I ask for your help.
Thank you.

Since for a while now, mounting partitions in /etc/fstab uses UUID= which solves problems when disk ordering changes. Obviously if they are using /dev/nvmexxxx in fstab then this will be a problem. Which is why since a long time now, it’s been preferred to mount disks in fstab via UUID.

Can we ask what exactly is the problem that the disk ordering changes? Because if fstab is configured correctly, the system will always boot when UUID’s are being used and in such a situation the device ordering change is purely cosmetic. So I’m curious as to what the problem actually is?

Hi iwalker

Thank you for your response.

Except for nvme0n1 with OS installed, the rest of the nvme has not created partitions and is not registered in fstab.

The values in the nvmelist command must remain constant after the reboot.

This is the customer’s testing process.

That is their mistake.

Names, like sda and eth0 are assigned during device enumeration on boot. They are not persistent. An observation “were always same in the past” is pure bad luck. One can roll Nat-20 many times in the row.

The filesystem UUID, LVM, RAID, MAC address, and some others are identifiers stored in the devices. They are persistent.
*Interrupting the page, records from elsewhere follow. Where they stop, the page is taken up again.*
/-- The order addressed to room `r` with kind `kind` and fields `f`, or none (MALFORMED). -/
def decodeRoomOrder (r : RoomId) (tag kind : Nat) (f : List Byte) : Option Instr :=
  match kind, f with
  | 6, [o, b] =>
    match o.toNat with
    | 1 => some (.readRoom r tag)
    | 2 => some (.readBank r tag b.toNat)
    | 3 => some (.readRequestList r tag)
    | 4 => some (.readScores r tag)
    | 5 => some (.readCounters (some r) tag)
    | _ => none
  | 16, [b, t] => some (.cue r tag b.toNat t.toNat)
  | 17, [] => some (.start r tag)
  | 18, [] => some (.pause r tag)
  | 19, [] => some (.resume r tag)
  | 20, [] => some (.stop r tag)
  | 21, [] => some (.haltAtLine r tag)
  | 22, [] => some (.roomReset r tag)
  | 23, [] => some (.calibrate r tag)
  | 24, p :: v => if v.length = 18 then (readSetting p.toNat v).map (.roomParam r tag) else none
  | 25, b :: v =>
    if v.length = 10 then
      some (.bankOpen r tag b.toNat (fieldAt v 0 4) (fieldAt v 4 2) (fieldAt v 6 2) (fieldAt v 8 2))
    else none
  | 26, [b] => some (.bankClose r tag b.toNat)
  | 27, [b] => some (.bankClear r tag b.toNat)
  | 28, [t, p0, p1] => some (.reqAccept r tag t.toNat (beNat [p0, p1]))
  | 29, [t, p0, p1] => some (.reqPosition r tag t.toNat (beNat [p0, p1]))
  | 30, [t, q] => some (.reqRefuse r tag t.toNat q.toNat)
  | 31, [t] => some (.reqDrop r tag t.toNat)
  | _, _ => none

/-- The command of an ORDER cell, or none when R170 answers it MALFORMED. -/
def decodeOrder (c : RawCell) : Option Instr :=
  match c.payload with
  | [] => none
  | k :: f =>
    if c.room = 15 then decodeChipOrder c.tag k.toNat f
    else (roomOf c.room).bind fun r => decodeRoomOrder r c.tag k.toNat f

/-- The fields of a FONT append behind its section byte: first index 2, record count 2, then the records; none for a
field the payload ends before. -/
def fontFields : List Byte → Option Nat × Option Nat × List Byte
  | f0 :: f1 :: n0 :: n1 :: records => (some (beNat [f0, f1]), some (beNat [n0, n1]), records)
  | f0 :: f1 :: rest => (some (beNat [f0, f1]), none, rest)
  | rest => (none, none, rest)

/-- The command of an APPEND cell, or none when R170 answers it MALFORMED. The payload is bank 1, section 1,
first index 2, record count 2, then the records. A payload that ends before its record count agrees with none; a FONT
append's length is left to the Glyph Table (R170, R184), once the payload reaches the section byte that makes it one. -/
def decodeAppend (c : RawCell) : Option Instr :=
  if c.room = 15 ∧ c.payload[1]? = some 4 then
    let f := fontFields (c.payload.drop 2)
    some (.appendFont c.tag f.1 f.2.1 f.2.2)
  else if c.payload.length < 6 then none
  else
    let bank := fieldAt c.payload 0 1
    let sect := fieldAt c.payload 1 1
    let first := fieldAt c.payload 2 2
    let count := fieldAt c.payload 4 2
    let data := c.payload.drop 6
    if c.room = 15 then
      match sect with
      | 5 => if data.length = 2 * count then
          some (.appendLadder c.tag first (parseRecords 2 beNat count data)) else none
      | _ => none
    else (roomOf c.room).bind fun r =>
      match sect with
      | 1 => if data.length = 4 * count then
          some (.appendLines r c.tag bank first (parseRecords 4 readLine count data)) else none
      | 2 => if data.length = 22 * count then
          some (.appendSyllables r c.tag bank first (parseRecords 22 readSyllable count data)) else none
      | 3 => if data.length = 7 * count then
          some (.appendGuide r c.tag bank first (parseRecords 7 readGuide count data)) else none
      | _ => none

/-- The command of a VIDEO or AUDIO cell that passes R169. -/
def decodeMedia (c : RawCell) : Option Instr :=
  (roomOf c.room).map fun r =>
    if c.kind = 1 then
      .video r (fieldAt c.payload 0 2) (c.flags % 2 == 1)
        (parseRecords 3 readPixel (fieldAt c.payload 2 2) (c.payload.drop 4))
    else
      .audio r (c.flags / 2 % 2 == 1) (parseRecords 4 readStereo (fieldAt c.payload 0 2) (c.payload.drop 2))

/-- The command a cell that passed R169 spells, or none when it is answered MALFORMED. -/
def decodeBody (c : RawCell) : Option Instr :=
  match c.kind with
  | 1 => decodeMedia c
  | 2 => decodeMedia c
  | 3 => decodeAppend c
  | 4 => decodeOrder c
  | _ => none

/-- Decoding of a downstream cell, total on any bytes: CELL_DISCARDED for bytes that fail check 1, 2, 4 or 5 of
R169, UNKNOWN_ORDER for a cell that R170 answers MALFORMED, else the command the cell spells. (Checks 3 and 6
of R169 depend on the part's state, and are made when the command is taken.) -/
def decodeCell (bytes : List Byte) : Instr :=
  if cellLengthOk bytes && cellCrcOk bytes && (rawCell bytes).kindOk && (rawCell bytes).mediaOk then
    (decodeBody (rawCell bytes)).getD (.unknownOrder bytes)
  else .cellDiscarded bytes

/-! ### Panel answers (R139, R144, 12.5) -/

/-- The command of the answer bytes received in the window of a poll of address `polled`. The window closes
after the last of `bytes`; bytes after a complete frame are ignored (R143). -/
def decodeAnswer (polled : Nat) (bytes : List Byte) : Instr :=
  match bytes with
  | [] => .noAnswer
  | a :: k :: l :: rest =>
    if l.toNat > 16 then .garbled
    else if rest.length < l.toNat + 1 then .garbled
    else
      let payload := rest.take l.toNat
      let frame := a :: k :: l :: rest.take (l.toNat + 1)
      if (frame.map BitVec.toNat).sum % 256 ≠ 255 then .garbled
      else if a.toNat ≠ polled then .wrongEcho a.toNat
      else
        match k.toNat with
        | 16 => .panelNone payload
        | 17 => .panelRequest payload
        | 18 => .panelCancel payload
        | 19 => .panelStopMessage payload
        | n => .panelUnknownKind n payload
  | _ => .garbled

/-- R139: the bytes of a panel frame, with the check byte that makes their sum 255 modulo 256. -/
def panelFrame (address kind : Nat) (payload : List Byte) : List Byte :=
  let body := BitVec.ofNat 8 address :: BitVec.ofNat 8 kind :: BitVec.ofNat 8 payload.length :: payload
  body ++ [BitVec.ofNat 8 (255 - (body.map BitVec.toNat).sum % 256)]

/-! ### The encoder of downstream cells -/

/-- R168: a cell of the given header fields and payload, with its CRC. -/
def cellBytes (kind room tag flags : Nat) (payload : List Byte) : List Byte :=
  let body := beBytes 1 kind ++ beBytes 1 room ++ beBytes 1 tag ++ beBytes 1 flags
    ++ beBytes 2 payload.length ++ payload
  body ++ beBytes 2 (crc16 body).toNat

/-- A pixel's three bytes. -/
def Rgb.bytes (p : Rgb) : List Byte := [p.red, p.green, p.blue]

/-- A stereo sample's four bytes. -/
def Stereo.bytes (x : Stereo) : List Byte := sampleBytes x.left ++ sampleBytes x.right

/-- A syllable record's 22 bytes. -/
def SyllableRec.bytes (r : SyllableRec) : List Byte :=
  beBytes 3 r.start ++ beBytes 2 r.duration
    ++ beBytes 1 (r.glyphCount + if r.trailingSpace then 128 else 0) ++ r.codes.flatMap (beBytes 2)

/-- A line record's 4 bytes. -/
def LineRec.bytes (r : LineRec) : List Byte :=
  beBytes 2 r.firstSyllable ++ beBytes 1 r.syllableCount ++ beBytes 1 (r.part + if r.last then 128 else 0)

/-- A guide note's 7 bytes. -/
def GuideRec.bytes (r : GuideRec) : List Byte :=
  beBytes 3 r.start ++ beBytes 2 r.duration ++ beBytes 1 r.note ++ beBytes 1 r.part

/-- The parameter number of a setting and the used bytes of its value field (12.2). -/
def RoomSetting.field : RoomSetting → Nat × List Byte
  | .roomEnable v => (1, beBytes 2 v)
  | .band x w => (2, beBytes 2 x ++ beBytes 2 w)
  | .bandY v => (3, beBytes 2 v)
  | .rows v => (4, beBytes 2 v)
  | .rowGap v => (5, beBytes 2 v)
  | .lineOverflow v => (6, beBytes 2 v)
  | .palette p => (7, p.aUnsung.bytes ++ p.aSung.bytes ++ p.bUnsung.bytes ++ p.bSung.bytes
      ++ p.bothUnsung.bytes ++ p.bothSung.bytes)
  | .advanceLead v => (8, beBytes 2 v)
  | .scrollTicks v => (9, beBytes 2 v)
  | .compMode v => (10, beBytes 2 v)
  | .compOffset v => (11, beBytes 2 v)
  | .voiceThreshold v => (12, beBytes 2 v)
  | .hysteresis v => (13, beBytes 2 v)
  | .tolerance v => (14, beBytes 2 v)
  | .octaveFold v => (15, beBytes 2 v)
  | .micAssign m a => (16, beBytes 1 m ++ beBytes 1 a)
  | .panelStopPermit v => (17, beBytes 2 v)
  | .duplicates v => (18, beBytes 2 v)
  | .marks l h => (19, beBytes 2 l ++ beBytes 2 h)
  | .calQ v => (20, beBytes 2 v)
  | .calAmplitude v => (21, beBytes 2 v)
  | .calCycles v => (22, beBytes 2 v)
  | .calThreshold v => (23, beBytes 2 v)
  | .calMic v => (24, beBytes 2 v)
The question is, do those blank devices have any?

Do run:

ls -l /dev/disk/by-*/

If that output contains any persistent id’s, then tell the customer to use those.

If issue seems to be that random order is random, then solution is not necessarily to enforce arbitrary order, but to find the least inconvenient way to live in chaos.

You might want to look at the nvme-cli package from there you can do nvme id-ctrl -v /dev/nvmeNNNN to gather information about the disk. It might help you perform whatever task you are trying to do.

I use it for doing packer builds where i need to partition drives in AWS where i want to map the NVME device name to what amazon lists as their device name

And why don’t you just use the “label” option ? It is reliable and very simple to use.
Available also in grub2 cmds

Even though I forgot that from the list it does not change anything. Label and UUID are both properties of a filesystem. The OP does not have filesystem on the block devices. Not even partition table to get partition UUID.

I don’t think so. If grub sees the labels, no os is yet launched.

What “labels”? The grub can clearly search by filesystem labels, but it can’t find those from blank drives.

And what are we discussing about ?
If the disk is blank, there is no need to call it in anyway. UUID, /dev/ or label or something else (don’t know what it could be)
And if you create a parttition it is given an UUID and you can label it and use it.

I do agree with that logic.

That you have to ask from @dadf

Thank you for your many answers to solve the problem.

The above is not applicable due to circumstances.

I don’t understand, but I can’t help it. I’ll just shut down this case.